Frequently asked questions

Why are the sales figures shown in Amazon Campaign Manager often misleading?

Campaign Manager attributes a sale to a campaign whenever a shopper clicks an ad and then purchases any product from your catalog within the attribution window, not only the product that was advertised. If a shopper clicks an ad for a small size variation and then buys a large size, the sale is credited to the campaign that ran the small size ad. This means your ACoS and sales figures at the campaign or ad level can look very different from what is actually happening at the product level. Relying on Campaign Manager sales numbers alone to evaluate performance can lead you to over-invest in campaigns that are generating sales of other products rather than the one being advertised.

What is the Purchased Product Report and where do you find it?

The Sponsored Products Purchased Product Report shows you, for each advertised ASIN, exactly which product was actually bought after a shopper clicked your ad. To access it, go to the reporting section in Campaign Manager, select Sponsored Products, and change the report type dropdown from the default Search Term to Purchased Product. The report covers up to 60 days of data. The output is an Excel file with columns showing the advertised ASIN and the purchased ASIN side by side, which makes it possible to identify how often the product that generated the click is actually the product that gets sold.

How do you analyze the Purchased Product Report to see how many sales were actually for the advertised product versus something else?

After downloading the report, add a helper column that compares the advertised ASIN and the purchased ASIN. If they match, assign the value 1; if they differ, assign 0. Then build a pivot table using the advertised ASIN as the row, and include total orders alongside the new same-product column. This immediately shows you, for each advertised product, how many of the attributed sales were actually for that product and how many were for something else in your catalog. In the example from the video, one variation had 76 attributed orders but only 12 of those were for the advertised product, meaning 64 sales went to other sizes or products in the same parent.

What does it mean when a large portion of sales from an advertised variation go to other size variations in the same parent ASIN?

It tells you that the advertised variation is functioning as a traffic driver for the broader product family rather than converting primarily on its own. Shoppers click the ad and are genuinely interested in the product, but they choose a different size when they reach the listing. This is normal buyer behavior when a product has multiple size variations. The implication for ad strategy is that the ACoS of that specific advertised variation looks artificially high because much of the revenue it generates appears under different child ASINs. Evaluating performance at the parent ASIN level, rather than the individual child level, gives a more accurate picture of whether the advertising investment is profitable overall.

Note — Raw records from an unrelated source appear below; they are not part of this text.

-- ==== Sys2Proof/Machine/ExecRow.lean ====
section
/-!
DEFINITION. Row commands, the stat store's slots, the end of a row engine's chunk, and the injection register
(05 R156-R183).
-/
namespace Sys2Proof.Machine

/-! ## Stat slots (R169-R172) -/

def putSlot (die n : Nat) (x : StatSlot) : Eff :=
  modCp fun c => { c with slotsStat := mset {} c.slotsStat (statKey die n) x }

/-- Granules a die's slots hold: base and count. -/
def usedRuns (s : State) (die : Nat) : List (Nat × Nat) :=
  (s.cp.slotsStat.filter fun e => e.1 / 1024 = die && (e.2.state = 1 || e.2.state = 2)).map fun e => (e.2.base, e.2.gran)
def granulesOf (s : State) (die : Nat) : Nat := rfld s .ROW_STAT_CFG die 0 10 0
/-- The lowest run of n free granules. -/
def findRun (s : State) (die n : Nat) : Option Nat :=
  (List.range (granulesOf s die + 1 - n)).find? fun b =>
    (usedRuns s die).all fun (x, k) => decide (b + n ≤ x) || decide (x + k ≤ b)

/-- Granules in use. -/
def granulesUsed (s : State) (die : Nat) : Nat := ((usedRuns s die).map (·.2)).foldl (· + ·) 0
/-- The highest number of granules in use since the last read. -/
def notePeak (die : Nat) : Eff :=
  .get fun s =>
    let used := granulesUsed s die
    putR .ROW_STAT_CFG die 0 26 16 (max used (rfld s .ROW_STAT_CFG die 0 26 16))

/-- What names a command among those of its die. -/
def Flight.owner (f : Flight) : Nat := 1 + f.q * 2 ^ 32 + f.pos
/-- Whether a forward command's slot is pending for it. -/
def pendingFor (s : State) (f : Flight) : Bool :=
  let x := statSlot s f.die (rSlot f.desc)
  rowClaims f.desc && x.state = 1 && x.owner = f.owner

/-- Release, key and allocation of a forward command's slot. -/
def claimSlot (f : Flight) : Eff :=
  .get fun s =>
    let n := rSlot f.desc
    let key := { rowKey s f.die f.desc with xtag := f.xtag, owner := f.owner }
    let g := ceilDiv (rRows f.desc) 1024
    .seq (putSlot f.die n {}) (.get fun s =>
      match findRun s f.die g with
      | some b => .seq (putSlot f.die n { key with state := 1, base := b, gran := g }) (notePeak f.die)
      | none => putSlot f.die n { key with state := 3 })

/-- What a row command does at issue: a forward command claims its slot, or waits while a running command reads
it; a backward command fixes whether it reads its statistics. `ecc` are the rows whose entries read with an
uncorrectable error, `corr` the corrected errors. -/
def startRow (ecc : List Nat) (corr : Nat) (f : Flight) : Eff :=
  .get fun s =>
    let n := rSlot f.desc
    if rowClaims f.desc then
      let f := { f with xtag := (tget s f.die (rS0 f.desc)).vtag }
      if (slotReaders s f.die n).isEmpty then .seq (claimSlot f) (startUnits f)
      else putFlight { f with slotWait := true, boundFrom := none }
    else
      let hit := rowReads f.desc && (statSlot s f.die n).state = 2
      let f := { f with statHit := hit, ecc := if hit then ecc else [],
                        boundFrom := if heldForVerdict s f then none else f.boundFrom }
      Eff.all [putFlight f, Eff.when hit (incR .ROW_STAT_ECC_COUNT f.die 0 corr), startUnits f]

def execRowLnF (die : Fin 4) (q : Fin 16) (s : State) : Host.Outcome State Fault Refusal :=
  done (opcodeRow 0x50 die q (startRow [] 0)) s
def execRowLnB (die : Fin 4) (q : Fin 16) (ecc : List Nat) (corr : Nat) (s : State) : Host.Outcome State Fault Refusal :=
  done (opcodeRow 0x51 die q (startRow ecc corr)) s
def execRowRmsF (die : Fin 4) (q : Fin 16) (s : State) : Host.Outcome State Fault Refusal :=
  done (opcodeRow 0x52 die q (startRow [] 0)) s
def execRowRmsB (die : Fin 4) (q : Fin 16) (ecc : List Nat) (corr : Nat) (s : State) : Host.Outcome State Fault Refusal :=
  done (opcodeRow 0x53 die q (startRow ecc corr)) s
def execRowSmaxF (die : Fin 4) (q : Fin 16) (s : State) : Host.Outcome State Fault Refusal :=
  done (opcodeRow 0x54 die q (startRow [] 0)) s
def execRowSmaxB (die : Fin 4) (q : Fin 16) (ecc : List Nat) (corr : Nat) (s : State) : Host.Outcome State Fault Refusal :=
  done (opcodeRow 0x55 die q (startRow ecc corr)) s
def execRowXentF (die : Fin 4) (q : Fin 16) (s : State) : Host.Outcome State Fault Refusal :=
  done (opcodeRow 0x56 die q (startRow [] 0)) s
def execRowXentB (die : Fin 4) (q : Fin 16) (ecc : List Nat) (corr : Nat) (s : State) : Host.Outcome State Fault Refusal :=
  done (opcodeRow 0x57 die q (startRow ecc corr)) s
def execRowActd (die : Fin 4) (q : Fin 16) (s : State) : Host.Outcome State Fault Refusal :=
  done (opcodeRow 0x58 die q (startRow [] 0)) s
def execRowProg (die : Fin 4) (q : Fin 16) (ecc : List Nat) (corr : Nat) (s : State) : Host.Outcome State Fault Refusal :=
  done (opcodeRow 0x5F die q (startRow ecc corr)) s

/-! ## A row's passes -/

/-- Address of a row's entry in the stat store (R169, 01 R21). -/
def statAddr (die gran r : Nat) : Nat := 0x400040000000 + die * 0x100000000 + 8 * (1024 * gran + r)
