/-- The entry of bounce space that is sent next: regions and blocks ascending. -/
def nextBounce (s : State) : Option (Nat × Nat × Nat × Nat) :=
  s.upd.bounce.find? fun e => s.upd.bounce.all fun x => e.1 < x.1 || (e.1 = x.1 && e.2.1 ≤ x.2.1)
/-- Whether a window opens Ethernet and the channels that the next item of the stream needs (R239, R240): those of the home
of its block, or for the header those of either M-die, whose scratch windows hold it (DESIGN CHOICE, assumption 15). -/
def streamOpen (s : State) : Bool :=
  let next := if !s.upd.snapHeader then none else match nextBounce s with
    | some (i, _) => some i
    | none => (nextUnsent s).map (·.1)
  shadeOpen s 70 && (match next with
    | some i => shadeOpen s (8 * (snapRegion s i).owner)
    | none => shadeOpen s 0 || shadeOpen s 8)

/-- Ethernet reads bytes of memory: the data goes out as read, and a line found uncorrectable counts as one (08 R323). -/
def readByHost (runs : List (Nat × Nat)) : Eff :=
  .get fun s => .seq (demand runs) (Eff.each (runs.flatMap fun (a, n) => badLines s a n) fun l => ueLine (256 * l) .host)

/-- One item of the stream, in a shade window. -/
def streamItem : Eff :=
  .get fun s =>
    Eff.when (s.upd.snapCount != 0 && streamOpen s && sesOpen s s.upd.snapSession && sesRoom s s.upd.snapSession)
      (if !s.upd.snapHeader then
        .seq (sendItem 1 0 0 ((List.range s.upd.snapHdrLen).map fun i => rdByte s.mem (tByteAddr s.upd.snapBounce i)) false)
          (modUpd fun u => { u with snapHeader := true })
      else
        match nextBounce s with
        | some (i, b, off, n) => Eff.all [
            sendItem 2 (s.upd.snapFirst + i) b ((List.range n).map fun j => rdByte s.mem (tByteAddr s.upd.snapBounce (off + j))) false,
            modUpd fun u => { u with bounce := u.bounce.erase (i, b, off, n) },
            snapGone]
        | none =>
          match nextUnsent s with
          | some (i, b) => Eff.all [
              readByHost ((snapRegion s i).runs b),
              sendItem 2 (s.upd.snapFirst + i) b (blockBytes s.mem (snapRegion s i) b) false,
              setSnapBit (snapBit s i b),
              snapGone]
          | none => .skip)
def execSnapStreamItem (s : State) : Host.Outcome State Fault Refusal := done streamItem s

/-- A SNAP session opens again: its snapshot is sent once more in full (13 R505). Blocks whose old bytes still stand
in bounce space keep their bits. -/
def snapRestart (sid : Nat) : Eff :=
  .get fun s =>
    Eff.when (s.upd.snapCount != 0 && s.upd.snapSession = sid && s.upd.snapBytes != 0)
      (let all := (List.range s.upd.snapCount).flatMap fun i => (List.range (snapRegion s i).blocks).map fun b => (i, b)
       let back := all.filter fun (i, b) => !s.upd.bounce.any fun (j, c, _, _) => i = j && b = c
       Eff.all [
        writeMem (back.map fun (i, b) => let n := snapBit s i b; ⟨tByteAddr s.upd.snapMap (n / 8), n % 8, 1, 0⟩),
        putR .UPD_SNAP_STATUS 4 0 39 0 all.length,
        modUpd fun u => { u with snapHeader := false, snapBytes := 0 }])

/-! ## The step parameter block (R257, R258) -/

def spbPending (s : State) : Bool := rbit s .UPD_STATUS 4 0 28

/-- A write to SEAL copies the staged block into the pending buffer, or is refused while one is pending. -/
def sealSpb : Eff :=
  .get fun s =>
    if spbPending s then
      .seq (setFaultBoth .UPD_FAULT 4 5 1) (emit 0x0441 4 (updItems s (s.cp.released - 1) none none none none))
    else Eff.all [
      modUpd fun u => { u with pending := u.staging },
      putR .UPD_STATUS 4 0 28 28 1,
      modCp fun c => { c with deadline := 0 }]
def execSealBlock (s : State) : Host.Outcome State Fault Refusal := done sealSpb s

/-- The host's deadline for the next block runs out. -/
def deadlineExpire : Eff :=
  .get fun s =>
    let us := rfld s .UPD_SPB_DEADLINE 4 0 31 0
    Eff.when (s.cp.deadline != 0 && us != 0 && !spbPending s) (Eff.all [
      advanceTo (s.cp.deadline - 1 + 1750 * us),
      setFaultBoth .UPD_FAULT 4 5 2,
      .get fun s => emit 0x0442 4 (updItems s (s.cp.released - 1) none none none none),
      modCp fun c => { c with deadline := 0 }])
def execSpbDeadlineExpire (s : State) : Host.Outcome State Fault Refusal := done deadlineExpire s

/-- The deadline's interval starts when the last queue reaches STEP.END while no block is pending. -/
def startDeadline : Eff :=
  .get fun s =>
    let qs := allQueues.filter fun (d, q) => 0 < (queueOf s d q).len
    Eff.when (s.cp.deadline = 0 && !spbPending s && qs.all fun (d, q) =>
        let u := queueOf s d q
        u.atEnd && u.step + 1 = s.cp.released)
      (modCp fun c => { c with deadline := s.cc + 1 })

Which product should receive the most advertising budget in a catalog with multiple variations, and why?

The variation with the best click-through rate and conversion rate should absorb the majority of the ad budget, because it is the most efficient driver of both paid and organic sales for the entire parent ASIN. Even if that variation shows a higher ACoS on its own, the organic ranking it builds benefits all other variations in the family, and you will often find that other variations generate organic orders without any direct ad spend once the hero product establishes a strong ranking. Splitting budget evenly across all variations or concentrating spend on a variation with a lower ACoS but weaker conversion rate misallocates resources. The video illustrates this with a product spending very little on a high-ACoS hero variation that was generating 143 paid and 46 organic orders, while a separate variation consumed a thousand euros in ad spend with zero organic orders, making the former clearly the better investment.